Fixing the problem of rare cases

One big obstacle was imbalance: people without heart disease greatly outnumbered those with it. In such situations, a model can appear accurate simply by guessing “no disease” most of the time, while missing many true cases. To counter this, the authors used a technique called oversampling, which creates realistic synthetic examples of the rarer “heart disease” cases so that the training data contain roughly equal numbers of positive and negative outcomes. This balancing step improved the ability of several models to find people with heart disease, but on its own it did not make the predictions reliably sharp or discriminating.

Picking the most telling risk factors

The study then asked which pieces of information about a person matter most for prediction. The authors tested three families of statistical tools that score each feature by how strongly it relates to heart disease. They evaluated them alone and in eight different unions and intersections, essentially asking, “What if we keep everything any method flags?” versus “What if we keep only the features all methods agree on?” Age brackets, self-rated general health, difficulty walking, history of stroke, diabetes, kidney disease, body mass index, and certain lifestyle markers repeatedly emerged as the most informative signals across methods.
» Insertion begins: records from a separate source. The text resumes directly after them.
-- ==== Sys2Proof/Safety.lean ====
section
/-!
DEFINITION. What the statements speak of: the invariants of the block, and the states in which nothing waits on what a command brings
about.
-/

namespace Sys2Proof

open Machine

/-- R459: FAULT# is driven low exactly while one of its causes stands. -/
def FaultPinAgrees (s : State) : Prop := s.pins.faultLow = s.faultCause

/-- R381: while a ring exists the layout of the buffer memory is locked. -/
def LayoutLocked (s : State) : Prop := s.rings.sqs ≠ [] ∨ s.rings.cqs ≠ [] → s.bit MEM_CTL MEM_CTL_LOCK = true

/-- R345: the ledger keeps the keys of a released vault only while a band of it is being written. -/
def KeysReleased (s : State) : Prop := ∀ v ∈ s.ledger.released, s.vaultWriting v.id = true

/-- What every step leaves true of the block. -/
structure Inv (s : State) : Prop where
  fault : FaultPinAgrees s
  layout : LayoutLocked s
  keys : KeysReleased s

/-- Nothing waits on what a command brings about: no command of a ring is outstanding, no entry to a low-power state is in progress or
waiting, no vault is being mounted or released, no buffer is due to be freed, no invalidation waits for a read, no parison
waits to be placed, no capsule waits to be read, and the layout is locked exactly while a ring or a mounted
vault needs it (R381). -/
structure Quiet (s : State) : Prop where
  cmds : s.work.cmds = []
  toFree : s.work.toFree = []
  entry : s.power.entry = none
  queue : s.power.queue = []
  mounting : s.ledger.mounting = []
  released : s.ledger.released = []
  lock : s.bit MEM_CTL MEM_CTL_LOCK = (!s.rings.sqs.isEmpty || !s.rings.cqs.isEmpty || !s.ledger.vaults.isEmpty)
  invals : s.pcie.invals = []
  due : s.ledger.parisons.filter (fun p => p.due && p.disc.isNone && p.ckpt.isNone) = []
  fetch : s.rings.sqs.filter (fun e => e.2.fetch == 0 && e.2.tail != s.fld (SQ_STAT (e.1 / 256) (e.1 % 256)) SQ_STAT_HEAD) = []

/-- R13, R424: an access of software to offset `off` of function `fn`'s BAR0 goes through at once: the function exists, no entry to a
low-power state is in progress, and HOST, the register's domain and all that they need are ON. -/
structure Reaches (s : State) (fn off : Nat) : Prop where
  there : s.fnExists fn = true
  whole : fusedDom s.part (regDom fn off) = false
  entry : s.power.entry = none
  on : ∀ d ∈ domClosure domHOST ++ domClosure (regDom fn off), s.dom d = 1

/-- R223, R226, R237: station `n`'s gaffer can run a microword, and the words at its PC pass parity and read as `m` and `o`. -/
structure Fetches (s : State) (n : Nat) (m : Micro) (o : Nano) : Prop where
  can : s.canRun n = true
  word : s.fetch n = .word m o

/-- R237: the state in which a fetched microword runs. -/
def running (s : State) (n : Nat) : State :=
  s.setGaf n (fun g => { g with afterRtt := false, waitLeft := if g.inTrap then g.waitLeft else none })

/-- `s` as a WAIT begins: the time that a trap left it stands. -/
def atWait (s : State) (n : Nat) : State := s.setGaf n (fun g => { g with afterRtt := false })

/-- `v` is `s` with field `f` of register `r` at `x`, and nothing else changed. -/
structure Wrote (s v : State) (r : Reg) (f : Fld) (x : Nat) : Prop where
  rest : v = { s with regs := v.regs }
  here : v.reg r = fldSet f (s.reg r) x
  others : ∀ q : Reg, q.key ≠ r.key → v.reg q = s.reg q

/-- `v` differs from `s` in nothing but the registers among `keys`. -/
structure OnlyRegs (s v : State) (keys : List Nat) : Prop where
  rest : v = { s with regs := v.regs }
  others : ∀ q : Reg, q.key ∉ keys → v.reg q = s.reg q

/-! ## Capsules -/

/-- What a command that is a capsule carries: the row that it stands for, its SQ, its 64 bytes and what the world brings with it. -/
def Instr.capsule : Instr → Option (CapRow × Fn × RingNo × Capsule × CapIn)
  | .read fn sq caps => some (.read, fn, sq, caps, {})
  | .write fn sq caps => some (.write, fn, sq, caps, {})
  | .readVersion fn sq caps => some (.readVersion, fn, sq, caps, {})
  | .flush fn sq caps => some (.flush, fn, sq, caps, {})
  | .fence fn sq caps => some (.fence, fn, sq, caps, {})
  | .vaultCreate fn sq caps => some (.vaultCreate, fn, sq, caps, {})
  | .vaultCreateRebind fn sq caps => some (.vaultRebind, fn, sq, caps, {})
  | .vaultMount fn sq caps found => some (.vaultMount, fn, sq, caps, { found := found })
  | .vaultUnmount fn sq caps => some (.vaultUnmount, fn, sq, caps, {})
  | .vaultQuerySummary fn sq caps => some (.querySummary, fn, sq, caps, {})
  | .vaultQuerySealedSince fn sq caps => some (.querySealed, fn, sq, caps, {})
  | .vaultQueryVersions fn sq caps => some (.queryVersions, fn, sq, caps, {})
  | .vaultQueryDiscs fn sq caps => some (.queryDiscs, fn, sq, caps, {})
  | .sealExport fn sq caps => some (.sealExport, fn, sq, caps, {})
  | .cryptGcmEncrypt fn sq caps => some (.cryptGcmEnc, fn, sq, caps, {})
  | .cryptGcmDecrypt fn sq caps => some (.cryptGcmDec, fn, sq, caps, {})
  | .cryptCtr fn sq caps => some (.cryptCtr, fn, sq, caps, {})
  | .cryptKeyWrap fn sq caps => some (.cryptWrap, fn, sq, caps, {})
  | .cryptKeyUnwrap fn sq caps => some (.cryptUnwrap, fn, sq, caps, {})
  | .hash fn sq caps => some (.hash, fn, sq, caps, {})
  | .forensicCapture fn sq caps => some (.capture, fn, sq, caps, {})
  | .forensicCaptureStop fn sq caps => some (.captureStop, fn, sq, caps, {})
  | .planLoadReplace fn sq caps => some (.planReplace, fn, sq, caps, {})
  | .planLoadAppend fn sq caps => some (.planAppend, fn, sq, caps, {})
  | .stationCtlLoad fn sq caps => some (.ctlLoad, fn, sq, caps, {})
  | .stationCtlSpin fn sq caps => some (.ctlSpin, fn, sq, caps, {})
  | .stationCtlPark fn sq caps => some (.ctlPark, fn, sq, caps, {})
  | .stationCtlStow fn sq caps => some (.ctlStow, fn, sq, caps, {})
  | .stationCtlRetire fn sq caps => some (.ctlRetire, fn, sq, caps, {})
  | .stationCtlAdaptive fn sq caps => some (.ctlAdaptive, fn, sq, caps, {})
  | .stationCtlPlanned fn sq caps => some (.ctlPlanned, fn, sq, caps, {})
  | .stationCtlForce fn sq caps => some (.ctlForce, fn, sq, caps, {})
  | .refin fn sq caps meas => some (.calRefin, fn, sq, caps, { meas := meas })
  | .temp fn sq caps meas => some (.calTemp, fn, sq, caps, { meas := meas })
  | .vin fn sq caps meas => some (.calVin, fn, sq, caps, { meas := meas })
  | .pdSense fn sq caps => some (.calPd, fn, sq, caps, {})
  | .hfOffset fn sq caps => some (.calOffset, fn, sq, caps, {})
  | .hfGain fn sq caps => some (.calGain, fn, sq, caps, {})
  | .zoneLearn fn sq caps => some (.calZone, fn, sq, caps, {})
  | .testWrite fn sq caps => some (.calTest, fn, sq, caps, {})
  | .liveOn fn sq caps => some (.calLiveOn, fn, sq, caps, {})
  | .liveOff fn sq caps => some (.calLiveOff, fn, sq, caps, {})
  | .bistClear fn sq caps => some (.calBistClear, fn, sq, caps, {})
  | .shutdown fn sq caps bist => some (.calShutdown, fn, sq, caps, { bist := bist })
  | .bistReport fn sq caps => some (.bistReport, fn, sq, caps, {})
  | .domainSet fn sq caps => some (.domainSet, fn, sq, caps, {})
  | .queueResetResumeAfter fn sq caps => some (.resetResume, fn, sq, caps, {})
  | .queueResetDiscard fn sq caps => some (.resetDiscard, fn, sq, caps, {})
  | .logRead fn sq caps => some (.logRead, fn, sq, caps, {})
  | .eventLogRead fn sq caps => some (.eventLogRead, fn, sq, caps, {})
  | .fwStageFirmware fn sq caps => some (.stageFirmware, fn, sq, caps, {})
  | .fwStageMicrocode fn sq caps => some (.stageMicrocode, fn, sq, caps, {})
  | .fwActivateFirmware fn sq caps => some (.activateFirmware, fn, sq, caps, {})
  | .fwActivateMicrocode fn sq caps => some (.activateMicrocode, fn, sq, caps, {})
  | .nop fn sq caps => some (.nop, fn, sq, caps, {})
  | _ => none

/-- R299, R300: the capsule `caps` at the head of SQ (fn, sq), `q`, spells row `r`, is read and passes every check. -/
structure Passes (s : State) (r : CapRow) (fn : Fn) (sq : RingNo) (caps : Capsule) (q : Sq) : Prop where
  row : rowOf caps = some r
  ring : s.sq? fn.val sq.val = some q
  on : s.isOn domHOST = true ∧ s.isOn domCORE = true
  may : s.mayFetch fn sq.val q = true
  there : q.fetch < 2 ∧ (q.fetch = 0 → s.holds fn q.pasid (s.capPage fn sq q) = true)
  pass : (s.takeHead fn sq q).checks fn sq (q.cls == 1) caps = .ok

/-- R320: the state `v` that holds command `id` of a ring of class `cls` has an earlier command of that class that waits for its buffers. -/
def queuesBehind (v : State) (id cls : Nat) : Bool :=
  v.work.cmds.any (fun y => decide (y.id < id) && !y.ended && !y.held && y.phase == 7 && !y.reserved && v.cmdCls y == cls)

/-- R320: it also finds its buffers `hs`; `u` is the state that holds the command and its buffers. -/
structure Admitted (s : State) (r : CapRow) (fn : Fn) (sq : RingNo) (caps : Capsule) (x : CapIn) (q : Sq) (hs : List Nat) (u : State) : Prop
    extends Passes s r fn sq caps q where
  turn : bufNeed caps = [] ∨ queuesBehind ((s.takeHead fn sq q).enrol fn sq caps x) s.freshId q.cls = false
  bufs : ((s.takeHead fn sq q).enrol fn sq caps x).allocAll (bufNeed caps) (q.cls == 1) = (some hs, u)

/-- It can also do its work at once: all that it needs is ON and serves (R22, R345, R424, Table 16.8). -/
structure Begins (s : State) (r : CapRow) (fn : Fn) (sq : RingNo) (caps : Capsule) (x : CapIn) (q : Sq) (hs : List Nat) (u : State) : Prop
    extends Admitted s r fn sq caps x q hs u where
  serves : (u.benchFails caps || u.benchWaits caps || u.engineGone caps || u.stageShut caps || (u.fatal ctxLEDGER && needsMap caps)) = false
  key : ¬ (capOPC caps = 0x11 ∧ cap caps 25 1 ≠ 0 ∧ u.kek.isNone = true)
  need : (cmdDomains caps).all (fun d => u.isOn d) = true

/-- Command `id` holds its buffers `hs`. -/
def reservedFor (u : State) (id : Nat) (hs : List Nat) : State := u.setCmd id (fun c => { c with reserved := true, bufs := hs })

/-- Where a command's data goes when no list names it (R283). -/
def plainSegs (caps : Capsule) : List (Nat × Nat) := if capDLEN caps = 0 then [] else [(capDPTR caps, capDLEN caps)]

/-- Command `id` holds its buffers `hs` and does its work. -/
def atWork (u : State) (id : Nat) (hs : List Nat) (caps : Capsule) (started : Bool) : State :=
  u.setCmd id (fun c => { c with reserved := true, bufs := hs, segsOut := plainSegs caps, phase := 3, started := c.started || started })

end Sys2Proof
end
Putting machine learning models head-to-head

With balanced data and carefully chosen features, the team compared seven popular machine learning approaches: logistic regression, decision trees, random forests, naïve Bayes, support vector machines, artificial neural networks, and k-nearest neighbors. They judged them using common measures: overall accuracy, how often positive predictions were correct (precision), how many true heart disease cases were caught (recall), and how well models separated diseased from non-diseased people across all thresholds (the ROC–AUC score). Random forests and decision trees consistently rose to the top once feature selection was applied, especially when ANOVA-based methods were part of the selection process. In the best setting, a random forest reached about 92% accuracy, 93% recall, and an AUC of 0.92, clearly ahead of its competitors.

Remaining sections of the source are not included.